/-- R1, R9, R40, R46, R56, R57, R62, R64, R70, R77, R121, R175, R240, R242, R243, R245, R250, and log entry 1 (DESIGN CHOICE): on an
empty queue a step is one period of the block's clock. Where a measured value is awaited nothing moves; otherwise an hc that
nothing is due on ends and the next begins, its slot counting h unless it waits or is paused, and a CMD reset takes place 16 hc
after its write; without HCLK a fast-ticker period passes and the absence is counted. In a device turn a frame starts where the
one before has ended: the first response ready at T + 9, else the copy that a replay names, else the oldest report while a
credit is left, each only where it and an END fit the window, and END with its content otherwise; where a frame ends, a response
frees its tag and leaves its copy, a report frees its entry and leaves its copy, and END ends the turn. A DORMANT exit that
waited for a burst begins at its end: the model's reading (log entry 51), as is that END is sent where the next frame does not
fit and what its MORE counts (log entry 57). -/
def Obligations.IdleStepIsClock : Prop :=
  (∀ s : State, s.pending = [] → s.hcDriven = true → s.tb.counted = true → s.agenda = [] → s.turnDue = false → s.rq.snapDue = false →
    (s.awaits = true → step s = .next s) ∧
    (s.awaits = false → ∃ t, step s = .next t ∧ t.now = s.now + 1 ∧ t.ft = s.ft ∧ t.pending = [] ∧ (s.ms.resetAt = none → t.tb.counted = false) ∧
      (∀ r, s.ms.resetAt = some r → r ≤ s.now + 1 → (∀ b, s.pw.lastReset = some (s.now + 1, s.ft, b) → 5 < b) →
        t.reg 0x020E = 32 ∧ t.pw.phase = .resetCircuit ∧ t.ms.mode = .startup ∧ t.link = State.reset.link ∧ t.rq = State.reset.rq) ∧
      (s.slotRuns = true → s.scan.paused = false → s.ms.resetAt = none → t.scan.h = s.scan.h + 1 ∧ t.scan.slot = s.scan.slot) ∧
      (s.slotRuns = true → s.scan.paused = true → s.ms.resetAt = none → t.scan.h = s.scan.h ∧
        t.scan.pauseCount = s.scan.pauseCount + 1))) ∧
  (∀ (s : State) (u : Turn), s.pending = [] → s.hcDriven = true → s.tb.counted = true → s.agenda = [] → s.link.turn = some u → u.next = s.now →
    ∃ d q rsp rep, step s = .next { s with rq := q, link := { s.link with
        sent := s.link.sent ++ [d], turn := some { u with next := d.last + 1, done := false }, ddrv := (s.reg 0x0121).toNat % 4 } } ∧
      rsp = s.link.resp.find? (fun (r : Resp) => r.ready.any (fun h => decide (h ≤ u.start + 9))) ∧
      rep = s.rq.replay.bind (fun x => s.rq.copies.find? (fun c => c.seqWord == w16 x.1 && c.epochWord == w16 x.2)) ∧
      d.first = s.now ∧ d.last + 1 = s.now + 72 + 16 * d.payload.length ∧
      (∀ r, rsp = some r → s.now + 72 + 16 * r.payload.length + 103 ≤ u.limit → q = s.rq ∧ d.h1 = r.h1 ∧ d.payload = r.payload ∧
        d.h0 = respH0 r.rcode r.resent r.tag r.payload.length) ∧
      (∀ c, rsp = none → rep = some c → s.now + 72 + 16 * c.payload.length + 103 ≤ u.limit → q = s.rq ∧ d.h0 = c.h0 ||| 0x0800 ∧
        d.h1 = c.h1 ∧ d.payload = c.payload) ∧
      (∀ r l, rsp = none → rep = none → s.rq.entries = r :: l → 1 ≤ s.rq.cout → s.now + 72 + 16 * r.payload.length + 103 ≤ u.limit →
        q = { s.rq with entries := l, sending := some r, cout := s.rq.cout - 1, rsent := (s.rq.rsent + 1) % 2 ^ 32 } ∧ d.h1 = r.h1 ∧
        d.payload = r.payload ∧ d.h0 = respH0 5 false 0 r.payload.length) ∧
      ((∀ r, rsp = some r → u.limit < s.now + 72 + 16 * r.payload.length + 103) →
        (∀ c, rsp = none → rep = some c → u.limit < s.now + 72 + 16 * c.payload.length + 103) →
        (∀ r l, rsp = none → rep = none → s.rq.entries = r :: l → s.rq.cout = 0 ∨ u.limit < s.now + 72 + 16 * r.payload.length + 103) →
        q = s.rq ∧ d.h0 = 0x6002 ∧ d.h1 = 0 ∧ d.payload = [w16 (s.link.wacc + 256 * s.outst), w16 (s.wfree +
          32 * b2n (s.link.resp.any (fun (r : Resp) => r.ready.any (fun h => decide (h ≤ s.now))) || s.rq.replay.isSome ||
            (decide (1 ≤ s.rq.cout) && !s.rq.entries.isEmpty)) +
          64 * b2n (decide (s.rq.cout = 0) && !s.rq.entries.isEmpty))])) ∧
  (∀ (s : State) (u : Turn) (d : DevFrame), s.pending = [] → s.hcDriven = true → s.tb.counted = true → s.agenda = [] →
    s.link.turn = some u → u.done = false → u.next = s.now + 1 → s.link.sent.getLast? = some d → ∃ t, step s = .next t ∧
      (d.h0.toNat / 4096 = 6 → t.link = { s.link with turn := none, turnEnd := s.now + 9, attnFrom := s.now + 73, dterm := (s.reg 0x0121).getLsbD 2 } ∧
        t = { s with link := t.link, agenda := [(s.now + 73, Instr.attnReassert)] }) ∧
      (d.h0.toNat / 4096 ≠ 6 → t.link.turn = some { u with done := true } ∧ t.link.sent = s.link.sent) ∧
      (d.h0.toNat / 4096 = 5 → d.h0.getLsbD 11 = false → t.rq.copies = (d :: s.rq.copies).take 32 ∧ t.rq.sending = none ∧ t.link.resp = s.link.resp) ∧
      (d.h0.toNat / 4096 = 5 → d.h0.getLsbD 11 = true →
        t = { s with link := { s.link with turn := some { u with done := true } }, rq := { s.rq with replay := t.rq.replay } } ∧
        (s.rq.replay = some (d.seqWord.toNat, d.epochWord.toNat) → t.rq.replay =
          (copyAfter s.rq.copies (d.seqWord.toNat, d.epochWord.toNat)).map (fun c => (c.seqWord.toNat, c.epochWord.toNat))) ∧
        (s.rq.replay ≠ some (d.seqWord.toNat, d.epochWord.toNat) → t.rq = s.rq)) ∧
      (∀ (l : List Resp) (r : Resp) (m : List Resp), d.h0.toNat / 4096 ≠ 5 → d.h0.toNat / 4096 ≠ 6 → s.link.resp = l ++ r :: m →
        (∀ x ∈ l, x.ready.any (fun h => decide (h ≤ u.start + 9)) = false) → r.ready.any (fun h => decide (h ≤ u.start + 9)) = true →
        t.link.resp = l ++ m ∧ t = { s with link := t.link } ∧
        (r.resent = false → r.rcode = 1 ∨ r.rcode = 2 → getKey r.tag t.link.retained = some d) ∧
        (r.resent = true ∨ (r.rcode ≠ 1 ∧ r.rcode ≠ 2) → t.link.retained = s.link.retained))) ∧
  (∀ s : State, s.pending = [] → s.hcDriven = true → s.tb.counted = false → s.tb.run = true → s.clk.decl ≠ 0 →
    ∃ t, step s = .next t ∧ t.now = s.now ∧ t.tb.counted = true ∧ t.tb.hcpos = s.tb.hcpos + 1 ∧
      t.tb.tsc = (s.tb.tsc + s.hcTicks) % 2 ^ 48 ∧ t.pending = []) ∧
  (∀ s : State, s.pending = [] → s.hcDriven = false → s.cycleDue = true → step s = .next s) ∧
  (∀ s : State, s.pending = [] → s.hcDriven = false → s.cycleDue = false → s.sk.exitDue = true → s.ms.mode = .dormant →
    s.ms.exit = .waitClock → s.sk.cyc = none → s.sk.burstEnd ≤ s.ft + 1 → ∃ t, step s = .next t ∧ t.ft = s.ft + 1 ∧ t.now = s.now ∧
      t.ms.exit = .relock ∧ t.clk.relock = some .dormantExit ∧ t.sk.exitDue = false ∧
      t.ms.age = min 65535 ((s.ft + 1 - s.ms.ageFrom) / 32) ∧ t.rq = s.rq ∧ s.bytesKept t) ∧
  ∀ s : State, s.pending = [] → s.hcDriven = false → s.cycleDue = false → s.sk.exitDue = false →
    ∃ t, step s = .next t ∧ t.ft = s.ft + 1 ∧ t.now = s.now ∧ t.tb = s.tb ∧ t.clk.absence = s.clk.absence + b2n s.absent ∧ t.rq = s.rq ∧ t.tr = s.tr ∧ s.bytesKept t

Goal of the exercise. Above are the lines; repeat exactly the ones from the line containing "def Obligations.IdleStepIsClock : Prop" down to the line containing "rsp rep, step", both inclusive.

Response to the exercise.
def Obligations.IdleStepIsClock : Prop :=
  (∀ s : State, s.pending = [] → s.hcDriven = true → s.tb.counted = true → s.agenda = [] → s.turnDue = false → s.rq.snapDue = false →
    (s.awaits = true → step s = .next s) ∧
    (s.awaits = false → ∃ t, step s = .next t ∧ t.now = s.now + 1 ∧ t.ft = s.ft ∧ t.pending = [] ∧ (s.ms.resetAt = none → t.tb.counted = false) ∧
      (∀ r, s.ms.resetAt = some r → r ≤ s.now + 1 → (∀ b, s.pw.lastReset = some (s.now + 1, s.ft, b) → 5 < b) →
        t.reg 0x020E = 32 ∧ t.pw.phase = .resetCircuit ∧ t.ms.mode = .startup ∧ t.link = State.reset.link ∧ t.rq = State.reset.rq) ∧
      (s.slotRuns = true → s.scan.paused = false → s.ms.resetAt = none → t.scan.h = s.scan.h + 1 ∧ t.scan.slot = s.scan.slot) ∧
      (s.slotRuns = true → s.scan.paused = true → s.ms.resetAt = none → t.scan.h = s.scan.h ∧
        t.scan.pauseCount = s.scan.pauseCount + 1))) ∧
  (∀ (s : State) (u : Turn), s.pending = [] → s.hcDriven = true → s.tb.counted = true → s.agenda = [] → s.link.turn = some u → u.next = s.now →
    ∃ d q rsp rep, step s = .next { s with rq := q, link := { s.link with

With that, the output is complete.